/-- The conditions of each entry on its modifier and literals (the encoding tables; R73, R76, R98). -/
def instrOk : Instr → Bool
  | .deq f _ => (1 ≤ f.n.val && f.n.val ≤ 20)
  | .poison f _ _ => (128 ≤ f.cause.val)
  | .add f _ _ _ => (f.shape != .s128)
  | .sub f _ _ _ => (f.shape != .s128)
  | .adds f _ _ _ => (f.shape != .s128)
  | .addn f _ _ _ => (f.shape != .s128)
  | .mul f _ _ _ => (f.shape != .s128)
  | .mulh f _ _ _ => (f.shape != .s128)
  | .mulhn f _ _ _ => (f.shape != .s128)
  | .mad f _ _ _ => (f.shape != .s128)
  | .div f _ _ _ => (f.shape != .s128)
  | .divn f _ _ _ => (f.shape != .s128)
  | .rem f _ _ _ => (f.shape != .s128)
  | .min f _ _ _ => (f.shape != .s128)
  | .max f _ _ _ => (f.shape != .s128)
  | .minn f _ _ _ => (f.shape != .s128)
  | .maxn f _ _ _ => (f.shape != .s128)
  | .abs f _ _ => (f.shape != .s128)
  | .shl f _ _ _ => (f.shape != .s128)
  | .shr f _ _ _ => (f.shape != .s128)
  | .sha f _ _ _ => (f.shape != .s128)
  | .rot f _ _ _ => (f.shape != .s128)
  | .cmp f _ _ _ => (f.shape != .s128)
  | .clz f _ _ => (f.shape != .s128)
  | .popc f _ _ => (f.shape != .s128)
  | .bfx f _ _ _ => (f.shape == .s32 || f.shape == .s16 || f.shape == .s64)
  | .bfi f _ _ _ => (f.shape == .s32 || f.shape == .s16 || f.shape == .s64)
  | .lea f _ _ _ => (f.shape == .s32 || f.shape == .s16 || f.shape == .s64)
  | .limm form v _ => (form != .top || v.toNat < 2 ^ 20)
  | .fadd f _ _ _ => (f.shape == .s32 || f.shape == .s16)
  | .fsub f _ _ _ => (f.shape == .s32 || f.shape == .s16)
  | .fmul f _ _ _ => (f.shape == .s32 || f.shape == .s16)
  | .fma f _ _ _ => (f.shape == .s32 || f.shape == .s16)
  | .fnma f _ _ _ => (f.shape == .s32 || f.shape == .s16)
  | .fmin f _ _ _ => (f.shape == .s32 || f.shape == .s16)
  | .fmax f _ _ _ => (f.shape == .s32 || f.shape == .s16)
  | .fsgn f _ _ b => (f.shape == .s32 || f.shape == .s16) && ((f.op == .cps || b == .zero))
  | .fcmp f _ _ _ => (f.shape == .s32 || f.shape == .s16)
  | .fdiv f _ _ _ => (f.shape == .s32 || f.shape == .s16)
  | .fsqrt f _ _ => (f.shape == .s32 || f.shape == .s16) && (!f.xs)
  | .frcp f _ _ => (f.shape == .s32 || f.shape == .s16) && (!f.xs)
  | .frsq f _ _ => (f.shape == .s32 || f.shape == .s16) && (!f.xs)
  | .fexp2 f _ _ => (f.shape == .s32 || f.shape == .s16) && (!f.xs)
  | .flog2 f _ _ => (f.shape == .s32 || f.shape == .s16) && (!f.xs)
  | .fdot f _ _ _ => (f.shape == .s32 || f.shape == .s16)
  | .cvt f tf ff _ _ => (tf != ff && f.part.val < max ff.width tf.width / min ff.width tf.width && (!(tf == .e4m3 || tf == .e5m2 || tf == .e2m1) || f.rnd == .rne))
  | .cvti f tf ff _ _ => (tf != ff && f.part.val < max ff.width tf.width / min ff.width tf.width)
  | .ftoi f _ _ => (f.shape == .s32 || f.shape == .s16)
  | .itof f _ _ => (f.shape == .s32 || f.shape == .s16)
  | .fred f op _ _ => ((f.shape == .s32 || f.shape == .s16) && (op == .sum || !f.sat))
  | .shuf f _ _ _ => (f.shape != .s128)
  | .bcst f _ _ _ => (f.shape != .s128)
  | .pack f _ _ _ => (f.shape == .s32 || f.shape == .s16 || f.shape == .s64)
  | .unpk f _ _ => (f.shape == .s32 || f.shape == .s16 || f.shape == .s8)
  | .fcls f _ _ => (f.shape == .s32 || f.shape == .s16)
  | .mxwld f _ _ => (f.fmt != .f32)
  | .mxfmt f _ _ => (f.fmt != .f32)
  | .mxdrn f _ _ _ => ((f.fmt == .f32 || f.fmt == .bf16) || f.rnd == .rne)
  | .ld f _ _ _ => (f.scope != .stage && (f.order == .plain || f.order == .acq))
  | .st f _ _ _ => (f.scope != .stage && (f.order == .plain || f.order == .rel))
  | .lds f _ _ _ => ((f.scope.code ≤ 3 || f.scope == .stage) && (f.order == .plain || f.order == .acq))
  | .sts f _ _ _ => ((f.scope.code ≤ 3 || f.scope == .stage) && (f.order == .plain || f.order == .rel))
  | .ldh f _ _ _ => (f.scope != .stage && (f.order == .plain || f.order == .acq))
  | .sth f _ _ _ => (f.scope != .stage && (f.order == .plain || f.order == .rel))
  | .wbind f _ _ _ => (2 ≤ f.scope.code && f.scope.code ≤ 9)
  | .pft f _ _ => (2 ≤ f.scope.code && f.scope.code ≤ 9)
  | .snap f _ _ _ => (2 ≤ f.scope.code && f.scope.code ≤ 9)
  | .append f _ _ _ => ((2 ≤ f.scope.code && f.scope.code ≤ 9) && f.width != .nt)
  | .publ f _ _ b => (2 ≤ f.scope.code && f.scope.code ≤ 9) && ((!f.bit || b == .zero))
  | .bar f _ _ => (2 ≤ f.scope.code && f.scope.code ≤ 9)
  | .bara f _ => (2 ≤ f.scope.code && f.scope.code ≤ 9)
  | .pscan f _ _ _ => (f.op == .fsum || f.rnd == .rne)
  | .iwalk f _ _ _ => (2 ≤ f.scope.code && f.scope.code ≤ 9)
  | .spmx f _ _ _ => (2 ≤ f.scope.code && f.scope.code ≤ 9)
  | .exq f _ _ _ => (2 ≤ f.scope.code && f.scope.code ≤ 9)
  | .exdq f _ _ _ => (2 ≤ f.scope.code && f.scope.code ≤ 9)
  | .hash spr _ _ => (match spr with | none => true | some k => 1 ≤ k.val && k.val ≤ 32)
  | .mcst f _ _ _ => (6 ≤ f.scope.code && f.scope.code ≤ 9)
  | .mgrp f _ a _ => (((f.op == .set || f.op == .map) || a == .zero))
  | .ramo f _ _ _ => (f.scope == .host || f.scope == .system)
  | .loop _ b => (b.val != 0)
  | .getc _ a _ => selectorOk a.val
  | .setc d _ _ => selectorOk d.val
  | .arm f _ _ _ => (f.pw || f.pi.val == 0)
  | .install f _ _ _ => (f.pw || f.pi.val == 0)
  | .launch f _ _ _ => (f.pw || f.pi.val == 0)
  | .resume f _ _ b => ((f.bit || b == .zero))
  | .tlbi f _ a b => (3 ≤ f.scope.code && f.scope.code ≤ 5) && ((f.kind == .pg || a == .zero) && (f.kind != .all || b == .zero))
  | _ => true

** WHAT IS EXPECTED **
Retype the material precisely, leaving out no line.

** EXPECTED ANSWER **
/-- The conditions of each entry on its modifier and literals (the encoding tables; R73, R76, R98). -/
def instrOk : Instr → Bool
  | .deq f _ => (1 ≤ f.n.val && f.n.val ≤ 20)
  | .poison f _ _ => (128 ≤ f.cause.val)
  | .add f _ _ _ => (f.shape != .s128)
  | .sub f _ _ _ => (f.shape != .s128)
  | .adds f _ _ _ => (f.shape != .s128)
  | .addn f _ _ _ => (f.shape != .s128)
  | .mul f _ _ _ => (f.shape != .s128)
  | .mulh f _ _ _ => (f.shape != .s128)
  | .mulhn f _ _ _ => (f.shape != .s128)
  | .mad f _ _ _ => (f.shape != .s128)
  | .div f _ _ _ => (f.shape != .s128)
  | .divn f _ _ _ => (f.shape != .s128)
  | .rem f _ _ _ => (f.shape != .s128)
  | .min f _ _ _ => (f.shape != .s128)
  | .max f _ _ _ => (f.shape != .s128)
  | .minn f _ _ _ => (f.shape != .s128)
  | .maxn f _ _ _ => (f.shape != .s128)
  | .abs f _ _ => (f.shape != .s128)
  | .shl f _ _ _ => (f.shape != .s128)
  | .shr f _ _ _ => (f.shape != .s128)
  | .sha f _ _ _ => (f.shape != .s128)
  | .rot f _ _ _ => (f.shape != .s128)
  | .cmp f _ _ _ => (f.shape != .s128)
  | .clz f _ _ => (f.shape != .s128)
  | .popc f _ _ => (f.shape != .s128)
  | .bfx f _ _ _ => (f.shape == .s32 || f.shape == .s16 || f.shape == .s64)
  | .bfi f _ _ _ => (f.shape == .s32 || f.shape == .s16 || f.shape == .s64)
  | .lea f _ _ _ => (f.shape == .s32 || f.shape == .s16 || f.shape == .s64)
  | .limm form v _ => (form != .top || v.toNat < 2 ^ 20)
  | .fadd f _ _ _ => (f.shape == .s32 || f.shape == .s16)
  | .fsub f _ _ _ => (f.shape == .s32 || f.shape == .s16)
  | .fmul f _ _ _ => (f.shape == .s32 || f.shape == .s16)
  | .fma f _ _ _ => (f.shape == .s32 || f.shape == .s16)
  | .fnma f _ _ _ => (f.shape == .s32 || f.shape == .s16)
  | .fmin f _ _ _ => (f.shape == .s32 || f.shape == .s16)
  | .fmax f _ _ _ => (f.shape == .s32 || f.shape == .s16)
  | .fsgn f _ _ b => (f.shape == .s32 || f.shape == .s16) && ((f.op == .cps || b == .zero))
  | .fcmp f _ _ _ => (f.shape == .s32 || f.shape == .s16)
  | .fdiv f _ _ _ => (f.shape == .s32 || f.shape == .s16)
  | .fsqrt f _ _ => (f.shape == .s32 || f.shape == .s16) && (!f.xs)
  | .frcp f _ _ => (f.shape == .s32 || f.shape == .s16) && (!f.xs)
  | .frsq f _ _ => (f.shape == .s32 || f.shape == .s16) && (!f.xs)
  | .fexp2 f _ _ => (f.shape == .s32 || f.shape == .s16) && (!f.xs)
  | .flog2 f _ _ => (f.shape == .s32 || f.shape == .s16) && (!f.xs)
  | .fdot f _ _ _ => (f.shape == .s32 || f.shape == .s16)
  | .cvt f tf ff _ _ => (tf != ff && f.part.val < max ff.width tf.width / min ff.width tf.width && (!(tf == .e4m3 || tf == .e5m2 || tf == .e2m1) || f.rnd == .rne))
  | .cvti f tf ff _ _ => (tf != ff && f.part.val < max ff.width tf.width / min ff.width tf.width)
  | .ftoi f _ _ => (f.shape == .s32 || f.shape == .s16)
  | .itof f _ _ => (f.shape == .s32 || f.shape == .s16)
  | .fred f op _ _ => ((f.shape == .s32 || f.shape == .s16) && (op == .sum || !f.sat))
  | .shuf f _ _ _ => (f.shape != .s128)
  | .bcst f _ _ _ => (f.shape != .s128)
  | .pack f _ _ _ => (f.shape == .s32 || f.shape == .s16 || f.shape == .s64)
  | .unpk f _ _ => (f.shape == .s32 || f.shape == .s16 || f.shape == .s8)
  | .fcls f _ _ => (f.shape == .s32 || f.shape == .s16)
  | .mxwld f _ _ => (f.fmt != .f32)
  | .mxfmt f _ _ => (f.fmt != .f32)
  | .mxdrn f _ _ _ => ((f.fmt == .f32 || f.fmt == .bf16) || f.rnd == .rne)
  | .ld f _ _ _ => (f.scope != .stage && (f.order == .plain || f.order == .acq))
  | .st f _ _ _ => (f.scope != .stage && (f.order == .plain || f.order == .rel))
  | .lds f _ _ _ => ((f.scope.code ≤ 3 || f.scope == .stage) && (f.order == .plain || f.order == .acq))
  | .sts f _ _ _ => ((f.scope.code ≤ 3 || f.scope == .stage) && (f.order == .plain || f.order == .rel))
  | .ldh f _ _ _ => (f.scope != .stage && (f.order == .plain || f.order == .acq))
  | .sth f _ _ _ => (f.scope != .stage && (f.order == .plain || f.order == .rel))
  | .wbind f _ _ _ => (2 ≤ f.scope.code && f.scope.code ≤ 9)
  | .pft f _ _ => (2 ≤ f.scope.code && f.scope.code ≤ 9)
  | .snap f _ _ _ => (2 ≤ f.scope.code && f.scope.code ≤ 9)
  | .append f _ _ _ => ((2 ≤ f.scope.code && f.scope.code ≤ 9) && f.width != .nt)
  | .publ f _ _ b => (2 ≤ f.scope.code && f.scope.code ≤ 9) && ((!f.bit || b == .zero))
  | .bar f _ _ => (2 ≤ f.scope.code && f.scope.code ≤ 9)
  | .bara f _ => (2 ≤ f.scope.code && f.scope.code ≤ 9)
  | .pscan f _ _ _ => (f.op == .fsum || f.rnd == .rne)
  | .iwalk f _ _ _ => (2 ≤ f.scope.code && f.scope.code ≤ 9)
  | .spmx f _ _ _ => (2 ≤ f.scope.code && f.scope.code ≤ 9)
  | .exq f _ _ _ => (2 ≤ f.scope.code && f.scope.code ≤ 9)
  | .exdq f _ _ _ => (2 ≤ f.scope.code && f.scope.code ≤ 9)
  | .hash spr _ _ => (match spr with | none => true | some k => 1 ≤ k.val && k.val ≤ 32)
  | .mcst f _ _ _ => (6 ≤ f.scope.code && f.scope.code ≤ 9)
  | .mgrp f _ a _ => (((f.op == .set || f.op == .map) || a == .zero))
  | .ramo f _ _ _ => (f.scope == .host || f.scope == .system)
  | .loop _ b => (b.val != 0)
  | .getc _ a _ => selectorOk a.val
  | .setc d _ _ => selectorOk d.val
  | .arm f _ _ _ => (f.pw || f.pi.val == 0)
  | .install f _ _ _ => (f.pw || f.pi.val == 0)
  | .launch f _ _ _ => (f.pw || f.pi.val == 0)
  | .resume f _ _ b => ((f.bit || b == .zero))
  | .tlbi f _ a b => (3 ≤ f.scope.code && f.scope.code ≤ 5) && ((f.kind == .pg || a == .zero) && (f.kind != .all || b == .zero))
  | _ => true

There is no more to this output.